(Reuters) - Australian car dealer Automotive Holdings Ltd AHG.AX on Friday said it had decided to sell its refrigerated logistics business following a strategic review and had informed its suitor AP Eagers APE.AX.
AP Eagers, Automotive’s biggest shareholder, has received conditional approval from Australia’s competition regulator to take over its smaller rival in a deal valued at A$836 million ($566.6 million).
“AHG’s intention to pursue a sale of the Refrigerated Logistics division is also consistent with AP Eagers’ intent as contained in its Bidder’s Statement,” the company said in a statement.
Automotive began a strategic review of its refrigerated logistics unit in February this year, months after a unit of China’s HNA Group terminated a deal to buy the unit.

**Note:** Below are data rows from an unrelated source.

-- ==== Sys2Proof/Machine/Dsp.lean ====
section
/-! DEFINITION. The channeliser's exact arithmetic (chapter 03): the sine table, branch sums, the FFT, the cross-fade, the
rotator and the requantiser. -/

namespace Sys2Proof.Machine

/-- A complex integer. -/
abbrev Cpx := Int × Int

/-! Sine table (Table 3.5). -/

/-- π in units of 2^−100, rounded down. -/
def piScaled : Nat := 3982441812995697363688351113952

/-- The sine series from a term on: `x2` the squared angle, `k` the last power taken, all in units of 2^−100. -/
def sineSeries : Nat → Nat → Nat → Int → Int
  | 0, _, _, _ => 0
  | n + 1, x2, k, term => term + sineSeries n x2 (k + 2) (-(term * x2 / 2 ^ 100 / ((k + 1) * (k + 2) : Nat)))

/-- sin of `i` 4096ths of a turn in units of 2^−100, for the first quadrant. -/
def sineScaled (i : Nat) : Int :=
  let x := i * piScaled / 2048
  sineSeries 24 (x * x / 2 ^ 100) 1 x

/-- 2^17 sin(2πi / 4096) to nearest for the first quadrant; exact on the axes. -/
def sineQuarter (i : Nat) : Int :=
  if i = 0 then 0 else if i = 1024 then 131072 else (sineScaled i + 2 ^ 82) / 2 ^ 83

/-- 2^17 sin(2πi / 4096) to nearest, ties away from zero. -/
def sineRound (i : Nat) : Int :=
  let i := i % 4096
  if i ≤ 1024 then sineQuarter i
  else if i ≤ 2048 then sineQuarter (2048 - i)
  else if i ≤ 3072 then -sineQuarter (i - 2048)
  else -sineQuarter (4096 - i)

/-- sin_t and cos_t of Table 3.5. -/
def sinT (i : Nat) : Int := clampInt (-131072) 131071 (sineRound i)
def cosT (i : Nat) : Int := clampInt (-131072) 131071 (sineRound (i + 1024))

/-! Filter bank (R56). -/

/-- A component saturated to ±(2^23 − 1). -/
def sat24 (v : Int) : Int := clampInt (-(2 ^ 23 - 1)) (2 ^ 23 - 1) v

/-- Branch `b`: taps `h`, branch shift `g`, samples by label `x`. -/
def branch (h : Nat → Int) (p t g : Nat) (x : Int → Cpx) (u b : Nat) : Cpx :=
  let v := (List.range t).foldl (fun (v : Cpx) k =>
    let c := h (k * p + b)
    let z := x (((u : Int) - k) * p + b)
    (v.1 + c * z.1, v.2 + c * z.2)) (0, 0)
  (sat24 (roundTe v.1 (2 ^ g)), sat24 (roundTe v.2 (2 ^ g)))

/-- All branches of output `u`. -/
def branchAll (h : Nat → Int) (p t g : Nat) (x : Int → Cpx) (u : Nat) : List Cpx :=
  (List.range p).map (branch h p t g x u)

/-- Output `i` of a fade of length `m` (R66). -/
def fadeMix (m i : Nat) (wa wb : List Cpx) : List Cpx :=
  (wa.zip wb).map (fun e =>
    (roundTe (((m : Int) - 1 - i) * e.1.1 + (i + 1) * e.2.1) m, roundTe (((m : Int) - 1 - i) * e.1.2 + (i + 1) * e.2.2) m))

/-- Reverses the low `n` bits of a number. -/
def revBits : Nat → Nat → Nat
  | 0, _ => 0
  | n + 1, v => v % 2 * 2 ^ n + revBits n (v / 2)

/-- z × e^(−2πi·k/P) (R56): exact for k = 0 and P/4. -/
def twiddle (p : Nat) (z : Cpx) (k : Nat) : Cpx :=
  if k = 0 then z
  else if 4 * k = p then (z.2, -z.1)
  else
    let c := cosT (4096 * k / p)
    let t := sinT (4096 * k / p)
    (roundTe (z.1 * c + z.2 * t) (2 ^ 17), roundTe (z.2 * c - z.1 * t) (2 ^ 17))

/-- One radix-2 stage with butterflies of `half`. -/
def fftStage (p half : Nat) (a : List Cpx) : List Cpx :=
  (List.range p).map (fun i =>
    let j := i % (2 * half)
    let lo := if j < half then i else i - half
    let z := a.getD lo (0, 0)
    let t := twiddle p (a.getD (lo + half) (0, 0)) ((if j < half then j else j - half) * p / (2 * half))
    if j < half then (z.1 + t.1, z.2 + t.2) else (z.1 - t.1, z.2 - t.2))

/-- The P-point FFT of R56. -/
def fft (w : List Cpx) : List Cpx :=
  let p := w.length
  let n := Nat.log2 p
  (List.range n).foldl (fun a k => fftStage p (2 ^ k) a) ((List.range p).map (fun i => w.getD (revBits n i) (0, 0)))

/-! Rotator and requantiser (R70, R72). -/

/-- Table index of a phase in 2^−32 turns: the nearest of 4096 angles. -/
def phaseIndex (phase : Int) : Nat := (((phase % (2 ^ 32 : Int)).toNat + 2 ^ 19) / 2 ^ 20) % 4096

/-- A fine sample rotated to an angle. -/
def rotate (z : Cpx) (k : Nat) : Cpx :=
  (roundTe (z.1 * cosT k - z.2 * sinT k) (2 ^ 17), roundTe (z.1 * sinT k + z.2 * cosT k) (2 ^ 17))

/-- A component scaled by (g_m, e), before its limit. -/
def scaleBy (g e : Nat) (v : Int) : Int := roundTe (v * g) (2 ^ (16 + e))

end Sys2Proof.Machine
end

Shares of Automotive Holdings fell as much as 11% on Friday morning to their lowest level in over a week, while AP Eagers requested a trading halt until it could respond to Automotive’s announcement.
The takeover deal is conditional on AP Eagers selling its car dealerships in certain regions.
The company reaffirmed its operating net profit after tax guidance for fiscal 2019 of A$50 million, adding that it would write-down the carrying value of its refrigerated logistics unit by A$24 million due to an overstatement of its revenue last year.